Let's compare how well our embeddings capture semantic relationships by testing with related queries.

In [9]:
# Define semantically related queries
related_queries = [
    "What is HRV?",
    "How is heart rate variability measured?",
    "What factors affect heart rate variability?",
    "How does HRV relate to stress?",
    "Can HRV predict overtraining?"
]

# Generate embeddings
related_embeddings = embedder.embed_query(related_queries)

# Calculate similarity between queries
query_similarity = cosine_similarity(related_embeddings)

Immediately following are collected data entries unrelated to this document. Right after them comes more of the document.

-- ==== Sys2Proof/Laws/State.lean ====
section
/-! SUPPORT. One lemma a field for each plain update of the state: the fields the update leaves alone, true by `rfl`. -/

namespace Sys2Proof.Machine.State

variable (s : State)

/-! ### updLive -/

@[simp] theorem updLive_relayClosed (n : Nat) (g : Live → Live) : (s.updLive n g).relayClosed = s.relayClosed := rfl
@[simp] theorem updLive_stormLine (n : Nat) (g : Live → Live) : (s.updLive n g).stormLine = s.stormLine := rfl
@[simp] theorem updLive_yholdLine (n : Nat) (g : Live → Live) : (s.updLive n g).yholdLine = s.yholdLine := rfl
@[simp] theorem updLive_motion (n : Nat) (g : Live → Live) : (s.updLive n g).motion = s.motion := rfl
@[simp] theorem updLive_nodeAddr (n : Nat) (g : Live → Live) : (s.updLive n g).nodeAddr = s.nodeAddr := rfl
@[simp] theorem updLive_station (n : Nat) (g : Live → Live) : (s.updLive n g).station = s.station := rfl
@[simp] theorem updLive_supervisor (n : Nat) (g : Live → Live) : (s.updLive n g).supervisor = s.supervisor := rfl
@[simp] theorem updLive_params (n : Nat) (g : Live → Live) : (s.updLive n g).params = s.params := rfl
@[simp] theorem updLive_rows (n : Nat) (g : Live → Live) : (s.updLive n g).rows = s.rows := rfl
@[simp] theorem updLive_sources (n : Nat) (g : Live → Live) : (s.updLive n g).sources = s.sources := rfl
@[simp] theorem updLive_filter (n : Nat) (g : Live → Live) : (s.updLive n g).filter = s.filter := rfl
@[simp] theorem updLive_mark (n : Nat) (g : Live → Live) : (s.updLive n g).mark = s.mark := rfl
@[simp] theorem updLive_sector (n : Nat) (g : Live → Live) : (s.updLive n g).sector = s.sector := rfl
@[simp] theorem updLive_plans (n : Nat) (g : Live → Live) : (s.updLive n g).plans = s.plans := rfl
@[simp] theorem updLive_waves (n : Nat) (g : Live → Live) : (s.updLive n g).waves = s.waves := rfl
@[simp] theorem updLive_waveCounter (n : Nat) (g : Live → Live) : (s.updLive n g).waveCounter = s.waveCounter := rfl
@[simp] theorem updLive_quiet (n : Nat) (g : Live → Live) : (s.updLive n g).quiet = s.quiet := rfl
@[simp] theorem updLive_neutral (n : Nat) (g : Live → Live) : (s.updLive n g).neutral = s.neutral := rfl
@[simp] theorem updLive_divider (n : Nat) (g : Live → Live) : (s.updLive n g).divider = s.divider := rfl
@[simp] theorem updLive_timeBase (n : Nat) (g : Live → Live) : (s.updLive n g).timeBase = s.timeBase := rfl
@[simp] theorem updLive_high (n : Nat) (g : Live → Live) : (s.updLive n g).high = s.high := rfl
@[simp] theorem updLive_low (n : Nat) (g : Live → Live) : (s.updLive n g).low = s.low := rfl
@[simp] theorem updLive_retargets (n : Nat) (g : Live → Live) : (s.updLive n g).retargets = s.retargets := rfl
@[simp] theorem updLive_lowSlots (n : Nat) (g : Live → Live) : (s.updLive n g).lowSlots = s.lowSlots := rfl
@[simp] theorem updLive_highSlots (n : Nat) (g : Live → Live) : (s.updLive n g).highSlots = s.highSlots := rfl
@[simp] theorem updLive_mode (n : Nat) (g : Live → Live) : (s.updLive n g).mode = s.mode := rfl
@[simp] theorem updLive_cause (n : Nat) (g : Live → Live) : (s.updLive n g).cause = s.cause := rfl
@[simp] theorem updLive_storm (n : Nat) (g : Live → Live) : (s.updLive n g).storm = s.storm := rfl
@[simp] theorem updLive_lapse (n : Nat) (g : Live → Live) : (s.updLive n g).lapse = s.lapse := rfl
@[simp] theorem updLive_linkU (n : Nat) (g : Live → Live) : (s.updLive n g).linkU = s.linkU := rfl
@[simp] theorem updLive_linkD (n : Nat) (g : Live → Live) : (s.updLive n g).linkD = s.linkD := rfl
@[simp] theorem updLive_queueU (n : Nat) (g : Live → Live) : (s.updLive n g).queueU = s.queueU := rfl
@[simp] theorem updLive_queueD (n : Nat) (g : Live → Live) : (s.updLive n g).queueD = s.queueD := rfl
@[simp] theorem updLive_countersU (n : Nat) (g : Live → Live) : (s.updLive n g).countersU = s.countersU := rfl
@[simp] theorem updLive_countersD (n : Nat) (g : Live → Live) : (s.updLive n g).countersD = s.countersD := rfl
@[simp] theorem updLive_discardedManage (n : Nat) (g : Live → Live) : (s.updLive n g).discardedManage = s.discardedManage := rfl
@[simp] theorem updLive_ownDropped (n : Nat) (g : Live → Live) : (s.updLive n g).ownDropped = s.ownDropped := rfl
@[simp] theorem updLive_counters (n : Nat) (g : Live → Live) : (s.updLive n g).counters = s.counters := rfl
@[simp] theorem updLive_estimateDue (n : Nat) (g : Live → Live) : (s.updLive n g).estimateDue = s.estimateDue := rfl
@[simp] theorem updLive_quietDue (n : Nat) (g : Live → Live) : (s.updLive n g).quietDue = s.quietDue := rfl
@[simp] theorem updLive_lapseDue (n : Nat) (g : Live → Live) : (s.updLive n g).lapseDue = s.lapseDue := rfl
@[simp] theorem updLive_draws (n : Nat) (g : Live → Live) : (s.updLive n g).draws = s.draws := rfl
@[simp] theorem updLive_pending (n : Nat) (g : Live → Live) : (s.updLive n g).pending = s.pending := rfl

/-! ### updRow -/

@[simp] theorem updRow_relayClosed (r : Nat) (g : Row → Row) : (s.updRow r g).relayClosed = s.relayClosed := rfl
@[simp] theorem updRow_stormLine (r : Nat) (g : Row → Row) : (s.updRow r g).stormLine = s.stormLine := rfl
@[simp] theorem updRow_yholdLine (r : Nat) (g : Row → Row) : (s.updRow r g).yholdLine = s.yholdLine := rfl
@[simp] theorem updRow_motion (r : Nat) (g : Row → Row) : (s.updRow r g).motion = s.motion := rfl
@[simp] theorem updRow_nodeAddr (r : Nat) (g : Row → Row) : (s.updRow r g).nodeAddr = s.nodeAddr := rfl
@[simp] theorem updRow_station (r : Nat) (g : Row → Row) : (s.updRow r g).station = s.station := rfl
@[simp] theorem updRow_supervisor (r : Nat) (g : Row → Row) : (s.updRow r g).supervisor = s.supervisor := rfl
@[simp] theorem updRow_params (r : Nat) (g : Row → Row) : (s.updRow r g).params = s.params := rfl
@[simp] theorem updRow_turbines (r : Nat) (g : Row → Row) : (s.updRow r g).turbines = s.turbines := rfl
@[simp] theorem updRow_sources (r : Nat) (g : Row → Row) : (s.updRow r g).sources = s.sources := rfl
@[simp] theorem updRow_filter (r : Nat) (g : Row → Row) : (s.updRow r g).filter = s.filter := rfl
@[simp] theorem updRow_mark (r : Nat) (g : Row → Row) : (s.updRow r g).mark = s.mark := rfl
@[simp] theorem updRow_sector (r : Nat) (g : Row → Row) : (s.updRow r g).sector = s.sector := rfl
@[simp] theorem updRow_plans (r : Nat) (g : Row → Row) : (s.updRow r g).plans = s.plans := rfl
@[simp] theorem updRow_waves (r : Nat) (g : Row → Row) : (s.updRow r g).waves = s.waves := rfl
@[simp] theorem updRow_waveCounter (r : Nat) (g : Row → Row) : (s.updRow r g).waveCounter = s.waveCounter := rfl
@[simp] theorem updRow_quiet (r : Nat) (g : Row → Row) : (s.updRow r g).quiet = s.quiet := rfl
@[simp] theorem updRow_neutral (r : Nat) (g : Row → Row) : (s.updRow r g).neutral = s.neutral := rfl
@[simp] theorem updRow_divider (r : Nat) (g : Row → Row) : (s.updRow r g).divider = s.divider := rfl
@[simp] theorem updRow_timeBase (r : Nat) (g : Row → Row) : (s.updRow r g).timeBase = s.timeBase := rfl
@[simp] theorem updRow_high (r : Nat) (g : Row → Row) : (s.updRow r g).high = s.high := rfl
@[simp] theorem updRow_low (r : Nat) (g : Row → Row) : (s.updRow r g).low = s.low := rfl
@[simp] theorem updRow_retargets (r : Nat) (g : Row → Row) : (s.updRow r g).retargets = s.retargets := rfl
@[simp] theorem updRow_lowSlots (r : Nat) (g : Row → Row) : (s.updRow r g).lowSlots = s.lowSlots := rfl
@[simp] theorem updRow_highSlots (r : Nat) (g : Row → Row) : (s.updRow r g).highSlots = s.highSlots := rfl
@[simp] theorem updRow_mode (r : Nat) (g : Row → Row) : (s.updRow r g).mode = s.mode := rfl
@[simp] theorem updRow_cause (r : Nat) (g : Row → Row) : (s.updRow r g).cause = s.cause := rfl
@[simp] theorem updRow_storm (r : Nat) (g : Row → Row) : (s.updRow r g).storm = s.storm := rfl
@[simp] theorem updRow_lapse (r : Nat) (g : Row → Row) : (s.updRow r g).lapse = s.lapse := rfl
@[simp] theorem updRow_linkU (r : Nat) (g : Row → Row) : (s.updRow r g).linkU = s.linkU := rfl
@[simp] theorem updRow_linkD (r : Nat) (g : Row → Row) : (s.updRow r g).linkD = s.linkD := rfl
@[simp] theorem updRow_queueU (r : Nat) (g : Row → Row) : (s.updRow r g).queueU = s.queueU := rfl
@[simp] theorem updRow_queueD (r : Nat) (g : Row → Row) : (s.updRow r g).queueD = s.queueD := rfl
@[simp] theorem updRow_countersU (r : Nat) (g : Row → Row) : (s.updRow r g).countersU = s.countersU := rfl
@[simp] theorem updRow_countersD (r : Nat) (g : Row → Row) : (s.updRow r g).countersD = s.countersD := rfl
@[simp] theorem updRow_discardedManage (r : Nat) (g : Row → Row) : (s.updRow r g).discardedManage = s.discardedManage := rfl
@[simp] theorem updRow_ownDropped (r : Nat) (g : Row → Row) : (s.updRow r g).ownDropped = s.ownDropped := rfl
@[simp] theorem updRow_counters (r : Nat) (g : Row → Row) : (s.updRow r g).counters = s.counters := rfl
@[simp] theorem updRow_estimateDue (r : Nat) (g : Row → Row) : (s.updRow r g).estimateDue = s.estimateDue := rfl
@[simp] theorem updRow_quietDue (r : Nat) (g : Row → Row) : (s.updRow r g).quietDue = s.quietDue := rfl
@[simp] theorem updRow_lapseDue (r : Nat) (g : Row → Row) : (s.updRow r g).lapseDue = s.lapseDue := rfl
@[simp] theorem updRow_draws (r : Nat) (g : Row → Row) : (s.updRow r g).draws = s.draws := rfl
@[simp] theorem updRow_pending (r : Nat) (g : Row → Row) : (s.updRow r g).pending = s.pending := rfl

# Visualize query similarity
plt.figure(figsize=(10, 8))
sns.heatmap(query_similarity, annot=True, cmap='Blues', vmin=0, vmax=1,
            xticklabels=[q[:20] + '...' for q in related_queries],
            yticklabels=[q[:20] + '...' for q in related_queries])
plt.title('Semantic Similarity Between Related Queries', fontsize=16)
plt.tight_layout()
plt.savefig(OUTPUT_DIR / "query_semantic_similarity.png", dpi=300)
plt.show()

## Conclusion

In this notebook, we've visualized and analyzed the embedding space of our document corpus. Key findings include:

1. **Document Clustering**: We identified natural clusters in our document space that largely align with the document categories.

2. **Query-Document Relationships**: We visualized how different queries relate to our documents, showing which documents are most semantically similar to specific queries.

3. **Embedding Quality**: We evaluated the quality of our embeddings by examining how well they capture semantic relationships between related queries.

These visualizations provide valuable insights into the behavior of our retrieval system and can help identify areas for improvement.